As evident from Table 1, a variety of factor loading patterns were observed during the multivariate genome scan. At the multivariate level, the genetic and environmental factor loadings (summarized in Table 2) showed patterns consistent with developmental fields, such as the peaks on Chromosome 5 (95 cM) and Chromosome 1 (35 cM), in which the covariation between adjacent fingers was higher than between more distal fingers. At other loci, such as the second highest multivariate linkage peak, on Chromosome 15 (55 cM), the peak loaded predominantly on a single pair of digits.

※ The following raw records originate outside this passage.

/-! ### Reset and the shape of a step -/

/-- The block and the DMA channels at attach (10_state R51, R53). Unspecified bytes are not listed. -/
def Obligations.AttachStateOfTheBlock : Prop :=
  State.reset.port.life = .attached ∧ State.reset.port.cfg = none
    ∧ State.reset.port.committed = none ∧ State.reset.port.ring = []
    ∧ State.reset.port.head = 0 ∧ State.reset.port.tail = 0
    ∧ State.reset.port.txBusy = false ∧ State.reset.port.txLen = 0
    ∧ State.reset.port.rxBusy = false ∧ State.reset.port.landing = .a
    ∧ State.reset.port.task = none ∧ State.reset.port.recheck = false
    ∧ State.reset.port.cntOverrun = 0 ∧ State.reset.port.cntParity = 0
    ∧ State.reset.port.cntFrame = 0 ∧ State.reset.port.cntBrk = 0
    ∧ State.reset.port.cntTx = 0 ∧ State.reset.port.cntRx = 0
    ∧ State.reset.port.readMask = 0 ∧ State.reset.port.ignoreMask = 0
    ∧ State.reset.port.ttyStopped = false ∧ State.reset.port.out = []
    ∧ State.reset.port.fault = none ∧ State.reset.mem = []
    ∧ State.reset.dtx.run = false ∧ State.reset.dtx.done = false ∧ State.reset.dtx.rem = 0
    ∧ State.reset.drx.run = false ∧ State.reset.drx.done = false
    ∧ State.reset.drx.rem1 = 0 ∧ State.reset.drx.rem2 = 0

/-- The UART at attach, with the family's reset values that 10_state R52 takes as its default (log
4): the registers, the flags and the interrupt line computed from them. -/
def Obligations.AttachStateOfTheUart : Prop :=
  State.reset.uart.txf = [] ∧ State.reset.uart.rxf = [] ∧ State.reset.flagsValue = 0x090
    ∧ State.reset.uart.ibrdPend = 0 ∧ State.reset.uart.fbrdPend = 0
    ∧ State.reset.uart.ibrdAct = 0 ∧ State.reset.uart.fbrdAct = 0
    ∧ State.reset.uart.lcrh = 0 ∧ State.reset.uart.ctl = 0x300 ∧ State.reset.uart.ifls = 0x12
    ∧ State.reset.uart.im = 0 ∧ State.reset.uart.ris = 0 ∧ State.reset.misValue = 0
    ∧ State.reset.uart.dmactl = 0 ∧ State.reset.uart.wire = [] ∧ State.reset.irqLine = false

/-- The state after attach meets the machine's invariants. Its parameters are the model's choice (log
3). -/
def Obligations.AttachMeetsTheInvariants : Prop :=
  Inv State.reset ∧ Written State.reset

/-- A step performs the command its agent issues: the head of the host's stream, or the words of
`Irq`, `Task` or a component exercise; an environment turn performs its step (00_scope R6, 30_encoding
R92; the schedule is the model's, log 2 and log 10). -/
def Obligations.StepPerformsTheDecodedCommand : Prop :=
  ∀ (s : State) (i : Instr) (rest : List Word), paramsOk s.params = true →
    (s.port.fault = none →
      ((s.turns = [] ∨ s.turns.head? = some .host) → s.writeOwed = none →
        decodeFor .host s.params.mode s.stream = .command i rest →
        step s = exec i { s with issuer := .host, stream := rest, turns := s.turns.tail })
      ∧ (∀ ws, s.turns.head? = some (.irq ws) →
        decodeFor .irq s.params.mode ws = .command i rest →
        step s = exec i { s with issuer := .irq, turns := s.turns.tail })
      ∧ (∀ ws, s.turns.head? = some (.task ws) →
        decodeFor .task s.params.mode ws = .command i rest →
        step s = exec i { s with issuer := .task, turns := s.turns.tail })
      ∧ (∀ ws, s.turns.head? = some (.internal ws) →
        decodeFor .internal s.params.mode ws = .command i rest →
        step s = exec i { s with issuer := .internal, turns := s.turns.tail }))
    ∧ (∀ e t, s.turns.head? = some (.env e) →
        envStep e { s with turns := s.turns.tail } = .ok () t → step s = .next t)

/-- A refused command is answered to its issuer, taken off the host's stream, and changes nothing
else (60_exceptions R211). How many words it takes off the stream, and that the answers are kept as a
list, is the model's choice (log 11, log 12). -/
def Obligations.RefusedCommandChangesNothingElse : Prop :=
  ∀ (s : State) (why : RefuseReason), paramsOk s.params = true → s.port.fault = none →
    ((s.turns = [] ∨ s.turns.head? = some .host) → s.writeOwed = none → s.stream ≠ [] →
      decodeFor .host s.params.mode s.stream = .refuse why →
      step s = .next { s with
        issuer := .host, turns := s.turns.tail
        stream := s.stream.drop (commandLength s.stream)
        replies := s.replies ++ [(.host, .refused why)] })
    ∧ (∀ ws, s.turns.head? = some (.irq ws) → decodeFor .irq s.params.mode ws = .refuse why →
      step s = .next { s with
        issuer := .irq, turns := s.turns.tail, replies := s.replies ++ [(.irq, .refused why)] })
    ∧ (∀ ws, s.turns.head? = some (.task ws) → decodeFor .task s.params.mode ws = .refuse why →
      step s = .next { s with
        issuer := .task, turns := s.turns.tail, replies := s.replies ++ [(.task, .refused why)] })

/-- With sound parameters and no fault every step answers a next state: no command is left without a
meaning. This is a statement about the model's form: that a raised fault is a next state is log 1, that
a turn with nothing to issue is one is log 9, and that a polled receive without a bound ends is the
model's finite schedule, log 15, where 70_reset_and_hazards R246 lets it run on. -/
def Obligations.EveryStepGoesOn : Prop :=
  ∀ s : State, paramsOk s.params = true → s.port.fault = none → ∃ t, step s = .next t

/-- Once a fault is set nothing clears it, and the block has no further step (10_state R32, 60_exceptions
R210). That the block's turn then shows as `Fault.terminal`, and that the environment still steps, which
R210 allows, is the model's choice (log 1). -/
def Obligations.FaultIsTerminalForTheBlock : Prop :=
  ∀ (s : State) (why : FaultReason), paramsOk s.params = true → s.port.fault = some why →
    ((∀ e, s.turns.head? ≠ some (.env e)) → step s = .fault (.terminal why))
    ∧ (∀ e, s.turns.head? = some (.env e) → ∃ t, step s = .next t ∧ t.port.fault ≠ none)

/-! ### Encoding -/

/-- Decoding an encoded well-formed command gives it back, and leaves the words after it, for every
command and every operand; so does the decoder of an agent that may issue it, in a mode that defines
it (30_encoding R85 to R92, R94). -/
def Obligations.DecodeInvertsEncode : Prop :=
  ∀ (i : Instr) (rest : List Word), i.wf = true →
    decode (encode i ++ rest) = .command i rest
      ∧ ∀ who m, mayIssue who (opcodeFor i) = true → definedIn m (opcodeFor i) = true →
          decodeFor who m (encode i ++ rest) = .command i rest

/-- Whatever decodes is a well-formed command, spelled by exactly the words taken: every other
spelling is refused (30_encoding R95). -/
def Obligations.EncodeInvertsDecode : Prop :=
  ∀ (ws : List Word) (i : Instr) (rest : List Word), decode ws = .command i rest →
    i.wf = true ∧ ws = encode i ++ rest

/-- Words written out from the encoding tables decode to the commands they stand for. -/
def Obligations.SampleWordsDecode : Prop :=
  decode [0x00000001, 16000000, 115200] = .command (.baudCalc 16000000 115200) []
    ∧ decode [0x000F0002] = .command (.maskCalc ⟨true, true, true, true⟩) []
    ∧ decode [0x00010F03, 9600] = .command (.lineApply ⟨8, .space, 1⟩ ⟨true, false, false, false⟩ 9600) []
    ∧ decode [0x00000004, 5, 0x4C4C4548, 0x0000004F]
        = .command (.write [0x48, 0x45, 0x4C, 0x4C, 0x4F]) []
    ∧ decode [0x00000105] = .command (.setBreak true) []
    ∧ decode [0x00004110] = .command (.rbTryEnqueue 0x41) []
    ∧ decode [0x00000020] = .command .irqDispatch []
    ∧ decode [0x00000926] = .command (.rxClassify 9) []

/-- The assembler line of a well-formed command spells that command (30_encoding R97; the lines as
token lists, and the operands of three internal opcodes, are the model's form, log 27). -/
def Obligations.AssemblerLinesSpellTheirCommands : Prop :=
  ∀ i : Instr, i.wf = true → assemble (asmLine i) = some i

/-- The first of ILLEGAL_OP, WRONG_ISSUER, WRONG_MODE, RESERVED_FIELD, TRUNCATED that applies is
reported (60_exceptions R218); the illegal `OP` values are those outside the map; a reserved bit, a
parity code 5 to 7 and a nonzero padding byte of a WRITE are RESERVED_FIELD, a missing payload word
TRUNCATED (30_encoding R86, R89, R95); and what an agent performs is in its issuer set and defined in
its mode (30_encoding R92, R94). -/
def Obligations.DecoderChecksInOrder : Prop :=
  (∀ b : Byte, opcodeOf b = none ↔
    b.toNat = 0 ∨ (0x0C ≤ b.toNat ∧ b.toNat ≤ 0x0F) ∨ (0x14 ≤ b.toNat ∧ b.toNat ≤ 0x1F)
      ∨ 0x28 ≤ b.toNat)
  ∧ (∀ who m, decodeFor who m [] = .refuse .truncated)
  ∧ ∀ (who : Issuer) (m : Mode) (w0 : Word) (rest : List Word),
    (opcodeOf (fieldOp w0) = none → decodeFor who m (w0 :: rest) = .refuse .illegalOp)
    ∧ (∀ o, opcodeOf (fieldOp w0) = some o →
      (mayIssue who o = false → decodeFor who m (w0 :: rest) = .refuse .wrongIssuer)
      ∧ (mayIssue who o = true → definedIn m o = false →
          decodeFor who m (w0 :: rest) = .refuse .wrongMode)
      ∧ (mayIssue who o = true → definedIn m o = true → w0 &&& reservedBits o ≠ 0 →
          decodeFor who m (w0 :: rest) = .refuse .reservedField)
      ∧ (mayIssue who o = true → definedIn m o = true → w0 &&& reservedBits o = 0 →
        (o = .lineApply → 5 ≤ (w0.extractLsb' 10 3).toNat →
          decodeFor who m (w0 :: rest) = .refuse .reservedField)
        ∧ (o = .lineApply → (w0.extractLsb' 10 3).toNat < 5 → rest = [] →
          decodeFor who m (w0 :: rest) = .refuse .truncated)
        ∧ (o = .baudCalc → rest.length < 2 → decodeFor who m (w0 :: rest) = .refuse .truncated)
        ∧ ((o = .rbDequeueUpTo ∨ o = .write) → rest = [] →
          decodeFor who m (w0 :: rest) = .refuse .truncated)
        ∧ ∀ n more, o = .write → rest = n :: more →
          (more.length < (n.toNat + 3) / 4 → decodeFor who m (w0 :: rest) = .refuse .truncated)
          ∧ ((n.toNat + 3) / 4 ≤ more.length →
            (∃ j, n.toNat ≤ j ∧ j / 4 < (n.toNat + 3) / 4
              ∧ (more.getD (j / 4) 0).extractLsb' (8 * (j % 4)) 8 ≠ 0) →
            decodeFor who m (w0 :: rest) = .refuse .reservedField)))
    ∧ ∀ i more, decodeFor who m (w0 :: rest) = .command i more →
      mayIssue who (opcodeFor i) = true ∧ definedIn m (opcodeFor i) = true
        ∧ decode (w0 :: rest) = .command i more

/-! ### Registers, channels and the environment -/

/-- A register is reached by a word access at its own address, and by no other access: that one is
refused with `REG_ACCESS` (20_memory R63). A `DR` read pops the RX FIFO, with byte and status in the
fields of `RegMap`, in the default layout `{st, b}` zero-extended; a `DR` write pushes the TX FIFO or is
`TX_OVERFILL`; an `ICR` write clears the bits written 1 (R64, R65, 10_state R34, R43). Fields of another
layout are the model's reading of `RegMap` (log 4). -/
def Obligations.RegisterAccess : Prop :=
  (∀ (p : Params) (r : Reg), paramsOk p = true →
    regAt p (p.base + regOffset p.regMap r) 4 = some r)
  ∧ (∀ (s : State) (addr width : Nat) (v : Word),
    (width ≠ 4 ∨ addr % 4 ≠ 0 ∨ ∀ r, addr ≠ s.params.base + regOffset s.params.regMap r) →
    busRead addr width s
        = .error .regAccess (s.setPort fun q => { q with fault := some .regAccess })
      ∧ busWrite addr width v s
        = .error .regAccess (s.setPort fun q => { q with fault := some .regAccess }))
  ∧ ∀ (s : State) (v : Word),
    (∀ b st rest, s.uart.rxf = (b, st) :: rest → paramsOk s.params = true →
      ∃ w, popDr s = .ok w (s.setUart fun u => { u with rxf := rest })
        ∧ drData s.params.regMap w = b ∧ drStatus s.params.regMap w = st
        ∧ (s.params.regMap = RegMap.lm3s → w = (0#20 ++ st) ++ b))
    ∧ (s.uart.txf.length < s.depth → storeReg .dr v s = .ok () (s.setUart fun u =>
        { u with txf := u.txf ++ [v.extractLsb' s.params.regMap.data 8] }))
    ∧ (s.depth ≤ s.uart.txf.length → storeReg .dr v s
        = .error .txOverfill (s.setPort fun q => { q with fault := some .txOverfill }))
    ∧ storeReg .icr v s = .ok () (s.setUart fun u => { u with ris := u.ris &&& ~~~ v })

/-- The active divisor is loaded from the pending one by every `LCRH` write and by nothing else: no
other register write and no environment step before it changes it (20_memory R66). That `LCRH` then holds
the defined bits of the value is the model's reading of `v[7:0]` in R65 for any `RegMap` (log 4). -/
def Obligations.DivisorLatchesOnLineControlWritesOnly : Prop :=
  ∀ (s t : State) (r : Reg) (v : Word), regWrite r v s = .ok () t →
    (r = .lcrh → t.uart.ibrdAct = s.uart.ibrdPend ∧ t.uart.fbrdAct = s.uart.fbrdPend
      ∧ t.uart.lcrh = v &&& definedMask s.params.regMap .lcrh)
    ∧ (r ≠ .lcrh → t.uart.ibrdAct = s.uart.ibrdAct ∧ t.uart.fbrdAct = s.uart.fbrdAct)

/-- The channel contract (20_memory R69 to R73): start, arm, stop, remaining counts, query with
acknowledgment, after the environment steps that fall before the primitive; a stopped channel moves
nothing. -/
def Obligations.ChannelContract : Prop :=
  ∀ (s u : State), gap s = .ok () u →
    (∀ len, dmaStartTx len s =
      if u.dtx.run = false ∧ 1 ≤ len ∧ len ≤ u.params.stageCap
      then .ok () { u with dtx := ⟨true, len, 0, false⟩ }
      else .error .dmaMisuse (u.setPort fun q => { q with fault := some .dmaMisuse }))
    ∧ (∀ x, dmaArmRx x s =
      if u.drx.run = false
      then .ok () { u with drx := ⟨true, x, 1, u.params.slotCap - 1, false⟩ }
      else .error .dmaMisuse (u.setPort fun q => { q with fault := some .dmaMisuse }))
    ∧ dmaStopTx s = .ok () { u with dtx := { u.dtx with run := false, done := false } }
    ∧ dmaStopRx s = .ok () { u with drx := { u.drx with run := false, done := false } }
    ∧ dmaRemaining1 s = .ok u.drx.rem1 u ∧ dmaRemaining2 s = .ok u.drx.rem2 u
    ∧ dmaQueryAckTx s = .ok u.dtx.done { u with dtx := { u.dtx with done := false } }
    ∧ dmaQueryAckRx s = .ok u.drx.done { u with drx := { u.drx with done := false } }
    ∧ (u.dtx.run = false → envStep .dmaTx u = .ok () u)
    ∧ (u.drx.run = false → envStep .dmaRx u = .ok () u)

These findings were anticipated by earlier multivariate genetic analyses of ridge counts that found evidence of both common and group (or field) genetic factors responsible for the high level of covariation between ridge counts on different digits, including some of the QTL factor patterns seen here [7].

thumbnail
Table 2.

Genetic and Environmental Standardized Path Coefficients from the Multivariate (Null) Model in Which the QTL Factor Loadings Were Set to Zero

http://dx.doi.org/10.1371/journal.pgen.0030165.t002

Although the multivariate peak on Chromosome 5 was primarily driven by the fourth digit, it is unlikely that this result is a consequence of the missing data in the adult sample. The missing data from digits IV and V were not imputed, and may be considered missing completely at random (as the decision not to collect prints on digits IV and V was unrelated to the ridge counts that would have been observed) [17]. The analytic approach used in these analyses (raw continuous data maximum likelihood analyses implemented in Mx [18]) has previously been shown to yield unbiased results when the distribution in normal or slightly skewed and missing values are missing completely at random [19]. In addition, the post hoc univariate analyses (Figure 3; in which all available data for each digit were analyzed in separate univariate analyses) provide support for the multivariate results. As expected, the highest peak was observed for the 4th digit, followed by the 3rd and the 2nd.

The absence of significant univariate results and the general dearth of peaks from the univariate analysis of ARC suggest that the simple pleiotropic model specified by using a sum score such as ARC alone is not sufficient to characterize the rich biological interrelationships influencing finger ridge count. However, in some areas, such as the peak on Chromosome 1, we did observe QTL loadings that were consistent with pleiotropic effects. In addition, given the disparity between the digits in their contributions to the multivariate peak on Chromosome 5, assessing the individual contributions of the fingers may also provide information that can aid in the interpretation of multivariate linkages. These analyses have shown that even for conceptually and theoretically simple phenotypes such as finger ridge count, using a single approach to linkage analyses (such as a sum score) may place biologically implausible restrictions upon the model, significantly reducing the power to detect effects and the interpretability of results.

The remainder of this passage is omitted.